I have a function that is taking up ~95% of my execution time, I use it multiple times and it's making my program incredibly slow. I cant use the built in multiprocessing library because of my reliance on Pycharm: https://youtrack.jetbrains.com/issue/PY-53235.
Here's my core problem:
import numpy as np
import time
import ray # confirmed this library works in my env
def get_matched_time(match: np.ndarray, template: np.ndarray) -> list:
"""
Return an array containing the closest value
in the template array to the input array.
Args:
match : for each value of match,
find the closest value in template.
template : values to match to
Returns:
matched_time : iterable of size match.size containing
values found in template closest to each value in match.
"""
matched_time, matched_index = [], []
for t in match: # for each and every match value
temp = [abs(t - valor) for valor in template] # iterate template value for closest time
matched_index.append(temp.index(min(temp))) #add the index
return [(template[idx]) for idx in matched_index]
(...)
The match
array (or any iterable) can vary between 10 and 12,000 values. The template array is usually upwards of 10,000 values as well, but always larger than match.

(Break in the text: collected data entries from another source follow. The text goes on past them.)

-- ==== Sys2Proof/Machine/State.lean ====
section
/-! DEFINITION. The state of one lane, every piece the spec gives it (10_state.md R20), with the
model's own fields after it, and the state right after reset (10_state.md R45). -/

namespace Sys2Proof.Machine

/-- UPC, the micro-program counter: "eleven symbolic values" (10_state.md R38). -/
inductive UPC where
  | idle | uNop | uInit | uRst | uChunk | uLoadw | uStep | uChain | uSerial | uHex | fault
deriving DecidableEq, Repr

/-- The four faults a lane can enter (60_exceptions.md R210). These are faults OF THE LANE: the
machine goes on, in UPC = FAULT; see `Fault` for the model's stops. -/
inductive LaneFault where
  /-- E_ILLCMD, raised by a write of an illegal command word (R211) -/
  | illCmd
  /-- E_BUSY, raised by a write of CMD, LEN or MSG while BUSY = 1 (R212) -/
  | busy
  /-- E_LEN, raised by CHKRST or COMPUTE with an illegal LEN (R213) -/
  | len
  /-- E_SEQ, raised by CHKNXT when BLK = NBLK (R214) -/
  | seq
deriving DecidableEq, Repr

/-- The five host events (30_encoding.md R96); the operand widths are the types. -/
inductive HostEvent where
  /-- `RD r` -/
  | rd (r : BitVec 6)
  /-- `WR r, v` -/
  | wr (r : BitVec 6) (v : Word)
  /-- `MR a` -/
  | mr (a : BitVec 61)
  /-- `MW a, b` -/
  | mw (a : BitVec 61) (b : Byte)
  /-- `RESET` -/
  | reset
deriving DecidableEq, Repr

/-- One entry of a lane's total order of events (20_memory.md R70): a host event, a place where the
engine may perform one micro-operation, or the host's pseudo-instruction WAIT (30_encoding.md R97),
which stands for a row of `RD 1` events (log 1, log 7). -/
inductive Event where
  | host (e : HostEvent)
  | engine
  | wait
deriving DecidableEq, Repr

/-- The value a read returned to the host (30_encoding.md R96, column "result"). -/
inductive Reply where
  /-- the 32-bit value of an `RD` -/
  | word (v : Word)
  /-- the byte of an `MR` -/
  | byte (b : Byte)
deriving DecidableEq, Repr

/-- MSG: the written bytes as (address, byte) pairs, addresses strictly rising; an address that is
not listed has not been written since power-up (20_memory.md R66; log 5). -/
abbrev Memory := List Host.Cell

/-- One lane. Down to `msg` the fields are the spec's (10_state.md R20); the last four are the
model's own (INVENTORY.md, State). -/
structure State where
  /-- H.A to H.D, the chaining state (R24) -/
  h : Quad
  /-- W.A to W.D, the working registers (R22) -/
  w : Quad
  /-- M[0..15], the block buffer (R23) -/
  m : Vector Word 16
  /-- DIGEST[0..15] (R25) -/
  digest : Vector Byte 16
  /-- HEX[0..31] (R26) -/
  hex : Vector Byte 32
  /-- LEN, the message length as the host wrote it (R35) -/
  len : BitVec 64
  /-- MLEN, the latched length (R37) -/
  mlen : BitVec 61
  /-- NBLK, the number of blocks of the sequence (R36) -/
  nblk : BitVec 56
  /-- BLK, the index of the next block (R36) -/
  blk : BitVec 56
  /-- STEP, the step counter (R41) -/
  stepCtr : BitVec 6
  /-- UPC (R38) -/
  upc : UPC
  /-- AUTO (R39) -/
  auto : Bool
  /-- STATUS.BUSY (R30) -/
  busy : Bool
  /-- STATUS.DVALID (R31) -/
  dvalid : Bool
  /-- STATUS.LAST (R32) -/
  last : Bool
  /-- STATUS.ERR (R34) -/
  err : Bool
  /-- STATUS.ERRCODE (R34) -/
  errCode : BitVec 4
  /-- MSG (R42) -/
  msg : Memory
  /-- the implementation's parameters, constant (log 3) -/
  params : Params
  /-- which power-up contents MSG has, constant (log 4) -/
  powerUp : Nat
  /-- the lane's events still to come, in their total order (log 1) -/
  agenda : List Event
  /-- what reads have returned to the host, newest first (log 2) -/
  replies : List Reply
deriving DecidableEq, Repr

/-- A reason for the MODEL to stop with a fault. There is none: every event of the spec has an
effect in every state, the lane's own faults included, which are next states with UPC = FAULT
(60_exceptions.md R216, R217; log 15). Nobody raises one. -/
inductive Fault
deriving DecidableEq, Repr

/-- A reason for the model to refuse an instruction. -/
inductive Refusal where
  /-- The instruction has no meaning in the model yet. Raised by an arm of `exec` only, and no arm
  of this model raises it; safe. -/
  | notModelled (mnemonic : String)
deriving DecidableEq, Repr

/-- The lane right after reset, every value as 10_state.md R45 gives it. The model's own fields are
DESIGN CHOICES: full capacity (log 3), power-up 0, nothing on the agenda, no reply (log 20). -/
def State.reset : State where
  h := Quad.zero
  w := Quad.zero
  m := Vector.replicate 16 0
  digest := Vector.replicate 16 0
  hex := Vector.replicate 32 0
  len := 0
  mlen := 0
  nblk := 0
  blk := 0
  stepCtr := 0
  upc := .idle
  auto := false
  busy := false
  dvalid := false
  last := false
  err := false
  errCode := 0
  msg := []
  params := Config.fullCapacity
  powerUp := 0
  agenda := []
  replies := []

end Sys2Proof.Machine
end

if __name__ == "__main__":
start = time.time()
returned_time = get_matched_time
end = time.time()
print(f"Execution time: {end - start} s")

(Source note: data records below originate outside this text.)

-- ==== Sys2Proof/Machine/Ops.lean ====
section
/-! DEFINITION. The shared operations: the message memory, entering and leaving the fault state, the
guard of a host write, accepting a command, and the sequencer's two ways to end a micro-operation. -/

namespace Sys2Proof.Machine

/-! ### The message memory MSG (20_memory.md R61 to R67) -/

/-- What an address that is not listed holds as data: no value, "not written since power-up" (R66;
log 5). -/
def Memory.unlisted : Option Byte := none

/-- The byte the host has written at an address, if it has written one. -/
def Memory.written : Memory → Nat → Option Byte
  | [], _ => Memory.unlisted
  | (k, v) :: rest, a => if k = a then some v else Memory.written rest a

/-- `MemWrite(a, 1, b)` on the list of written bytes (00_scope.md R12). -/
def Memory.store : Memory → Nat → Byte → Memory
  | [], a, b => [(a, b)]
  | (k, v) :: rest, a, b =>
    if a < k then (a, b) :: (k, v) :: rest
    else if a = k then (a, b) :: rest
    else (k, v) :: Memory.store rest a b

/-- The canonical form: addresses strictly rising. An entry is always a written byte, so none equals
what an unlisted address holds (log 5). -/
def Memory.wf : Memory → Bool
  | [] => true
  | (k, _) :: rest => (rest.all fun c => decide (k < c.1)) && Memory.wf rest

/-- Every listed address is below a bound, as every address of MSG is below MSG_CAP (R61). -/
def Memory.below (bound : Nat) (mem : Memory) : Bool := mem.all fun c => decide (c.1 < bound)

/-- `MemRead(a, 1)` (00_scope.md R12): the byte written last, or the unspecified but stable byte of
this power-up (20_memory.md R66). -/
def memRead (s : State) (a : Nat) : Byte :=
  (Memory.written s.msg a).getD (Config.powerUpByte s.powerUp a)

/-- MSG_CAP of this lane (00_scope.md R7). -/
def msgCap (s : State) : Nat := s.params.msgCap.val

/-- What `MR a` returns: MSG[a], or 0 at or above MSG_CAP (44_formatter_and_system.md R199). -/
def msgRead (s : State) (a : BitVec 61) : Byte :=
  if a.toNat < msgCap s then memRead s a.toNat else 0

/-- `MemWrite(a, 1, b)` (00_scope.md R12). -/
def memWrite (a : Nat) (b : Byte) (s : State) : State := { s with msg := Memory.store s.msg a b }

/-! ### Faults of the lane (60_exceptions.md) -/

/-- The ERRCODE of a fault (R210). -/
def LaneFault.code : LaneFault → BitVec 4
  | .illCmd => 1
  | .busy => 2
  | .len => 3
  | .seq => 4

/-- `raise Fault(E_x)`: the six assignments of fault entry, "instead of every other assignment of
the host write that raised it" (R216). Nothing is saved and control goes nowhere. -/
def raiseFault (f : LaneFault) (s : State) : State :=
  { s with
    err := true
    errCode := f.code
    busy := false
    auto := false
    dvalid := false
    upc := .fault }

/-- The reset event, the only way out of FAULT (R217): everything to its reset value, MSG untouched
(70_reset_and_hazards.md R240, 10_state.md R45). The parameters, the power-up, the events still to
come and what the host has already read are no state of the lane and stay. -/
def resetLane (s : State) : State :=
  { State.reset with
    msg := s.msg
    params := s.params
    powerUp := s.powerUp
    agenda := s.agenda
    replies := s.replies }

/-! ### Host writes and command acceptance (44_formatter_and_system.md R197) -/

/-- The tests every write of CMD, LEN or MSG passes first (R197, R198; 60_exceptions.md R215 steps 2
and 3): a faulted lane drops the write, a busy lane faults with E_BUSY. -/
def guardWrite (act : State → State) (s : State) : State :=
  if s.err then s else if s.busy then raiseFault .busy s else act s

/-- A command accepted: AUTO and UPC are set and BUSY is 1; "changes nothing else at acceptance"
(R197). -/
def accept (u : UPC) (auto : Bool) (s : State) : State :=
  { s with auto := auto, upc := u, busy := true }

/-- "LEN >= 2^61 or LEN > MSG_CAP" (60_exceptions.md R213). -/
def lenIllegal (s : State) : Bool :=
  decide (Config.lengthBound ≤ s.len.toNat) || decide (msgCap s < s.len.toNat)

/-- `MLEN <- LEN[60:0]` (10_state.md R37). -/
def latchLength (s : State) : State := { s with mlen := s.len.extractLsb' 0 61 }

/-- Acceptance of the two commands that start a block sequence: E_LEN, or latch and accept (R197;
41_chunker.md R131, 43_accumulator.md R176). -/
def acceptWithLength (u : UPC) (auto : Bool) (s : State) : State :=
  if lenIllegal s then raiseFault .len s else accept u auto (latchLength s)

/-- `LEN[31:0] <- v` (10_state.md R35). -/
def setLenLo (v : Word) (s : State) : State := { s with len := s.len.extractLsb' 32 32 ++ v }

/-- `LEN[63:32] <- v` (10_state.md R35). -/
def setLenHi (v : Word) (s : State) : State := { s with len := v ++ s.len.extractLsb' 0 32 }

/-- A read hands its value to the host and changes no state of the lane (20_memory.md R65; log 2). -/
def answer (r : Reply) (s : State) : State := { s with replies := r :: s.replies }

/-! ### The sequencer (10_state.md R40) -/

/-- "-> IDLE", which "also performs BUSY <- 0 and AUTO <- 0" (R40). -/
def toIdle (s : State) : State := { s with upc := .idle, busy := false, auto := false }

/-- The end of a micro-operation whose successor is `next` under AUTO and IDLE otherwise (R40). -/
def handOver (next : UPC) (s : State) : State :=
  if s.auto then { s with upc := next } else toIdle s

end Sys2Proof.Machine
end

>>>Execution time: 12.573657751083374 s
Just in-case its unclear:
match = [1.1, 2.1, 5.1] # will always be smaller than template
template = [1.0, 2.0, 3.0, 4.0, 5.0]
My desired output is [1.0, 2.0, 5.0]
in any iterable form, order doesn't really matter because I can just sort by value afterwords.

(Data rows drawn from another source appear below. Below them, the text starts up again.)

/-- R40's table. -/
def Obligations.SequencerSuccessors : Prop :=
    ∀ s : State, ∃ t : State, engineEvent s = .next t ∧
      (s.upc = .idle ∨ s.upc = .fault → t = s) ∧
      (s.upc ≠ .idle → s.upc ≠ .fault →
        (s.upc = .uStep ∧ s.stepCtr ≠ 63 →
          t.upc = .uStep ∧ t.busy = s.busy ∧ t.auto = s.auto) ∧
        ((s.auto = false ∨ s.upc = .uNop ∨ s.upc = .uHex ∨ s.upc = .uSerial) →
          ¬ (s.upc = .uStep ∧ s.stepCtr ≠ 63) →
          t.upc = .idle ∧ t.busy = false ∧ t.auto = false) ∧
        (s.auto = true →
          (s.upc = .uInit → t.upc = .uRst ∧ t.busy = s.busy ∧ t.auto = true) ∧
          (s.upc = .uRst → t.upc = .uChunk ∧ t.busy = s.busy ∧ t.auto = true) ∧
          (s.upc = .uChunk → t.upc = .uLoadw ∧ t.busy = s.busy ∧ t.auto = true) ∧
          (s.upc = .uLoadw → t.upc = .uStep ∧ t.busy = s.busy ∧ t.auto = true) ∧
          (s.upc = .uStep → s.stepCtr = 63 → t.upc = .uChain ∧ t.busy = s.busy ∧ t.auto = true) ∧
          (s.upc = .uChain → t.upc = (if s.last then .uSerial else .uChunk) ∧
            t.busy = s.busy ∧ t.auto = true)))

/-- R210: "never by an engine micro-operation"; R65: "The engine never writes MSG"; R35: "Nothing
in the engine writes LEN". -/
def Obligations.EngineNeverFaults : Prop :=
    ∀ s : State, ∃ t : State, engineEvent s = .next t ∧
      t.err = s.err ∧ t.errCode = s.errCode ∧ (t.upc = .fault ↔ s.upc = .fault) ∧
      t.msg = s.msg ∧ t.len = s.len ∧ t.mlen = s.mlen ∧ t.params = s.params ∧
      t.powerUp = s.powerUp ∧ t.agenda = s.agenda ∧ t.replies = s.replies ∧
      ∀ a : BitVec 61, msgRead t a = msgRead s a

/-- The core cannot hang (R250), a faulted lane still answers (R217); that lane faults are next states
is the model's reading (log 15). -/
def Obligations.EveryStepAnswers : Prop :=
    ∀ s : State, ∃ t : State, step s = .next t

/-- R250: every command "completes after a finite number of micro-operations". That the engine moves
when no event is listed is the model's form of weak fairness (log 1). -/
def Obligations.EngineFinishes : Prop :=
    ∀ s : State, Inv s → s.agenda = [] →
      (∃ t : State, runSteps (opsLeft s) s = .next t ∧ t.busy = false) ∧
      ∀ k : Nat, k < opsLeft s → ∃ t : State, runSteps k s = .next t ∧ t.busy = true

/-- R250's table, with EngineFinishes, which says that opsLeft is the exact number. -/
def Obligations.MicroOperationCounts : Prop :=
    ∀ s : State, Ready s →
      (∀ i : Instr, i = .nop ∨ i = .init ∨ i = .loadw ∨ i = .chain ∨ i = .serial ∨ i = .hexfmt →
        ∃ t, exec i s = .next t ∧ t.busy = true ∧ opsLeft t = 1) ∧
      (∃ t, exec .round s = .next t ∧ t.busy = true ∧ opsLeft t = 64) ∧
      (s.blk ≠ s.nblk → ∃ t, exec .chknxt s = .next t ∧ t.busy = true ∧ opsLeft t = 1) ∧
      (s.len.toNat < 2 ^ 61 → s.len.toNat ≤ msgCap s →
        (∃ t, exec .chkrst s = .next t ∧ t.busy = true ∧ opsLeft t = 1) ∧
        ∃ t, exec .compute s = .next t ∧ t.busy = true ∧
          opsLeft t = 3 + 67 * ((s.len.toNat + 8) / 64 + 1))

/-- "Written only by" of R22 to R26, over every step of the machine. -/
def Obligations.DatapathWriters : Prop :=
    ∀ s t : State, step s = .next t →
      (t.h ≠ s.h → nextEvent s = .host .reset ∨
        nextEvent s = .engine ∧ (s.upc = .uInit ∨ s.upc = .uChain)) ∧
      (t.w ≠ s.w → nextEvent s = .host .reset ∨
        nextEvent s = .engine ∧ (s.upc = .uLoadw ∨ s.upc = .uStep)) ∧
      (t.m ≠ s.m → nextEvent s = .host .reset ∨ nextEvent s = .engine ∧ s.upc = .uChunk) ∧
      (t.digest ≠ s.digest → nextEvent s = .host .reset ∨
        nextEvent s = .engine ∧ s.upc = .uSerial) ∧
      (t.hex ≠ s.hex → nextEvent s = .host .reset ∨ nextEvent s = .engine ∧ s.upc = .uHex)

I'm hoping to be able to assign each loop of for t in match
to a process. I have been trying this with ray Ray Parallel Iterators but I don't understand the documentation to implement. If anybody can recommend a more efficient method, or a way to incorporate multiprocessing via ray
or another library, I would much appreciate it.
CodePudding user response:
You can significantly improve the performance of your search by using vectorized numpy calls in place of your iterations. In particular, we can replace this code:
for t in match: # for each and every match value
temp = [abs(t - valor) for valor in template]
matched_index.append(temp.index(min(temp)))
With abundantly faster numpy operations. Rather than searching, we use vectorized maths to find all the absolute differences between match
and template
. Then we find the minima of these absolute values and the argument value of the minima. Finally, return the matches:
def get_matched_time(match: np.ndarray, template: np.ndarray) -> np.array:
match = match.reshape(-1, 1)
a = np.abs(match - template)
mins = np.argmin(a, axis=1)
return np.array([template[mins[i]] for i in range(len(match))])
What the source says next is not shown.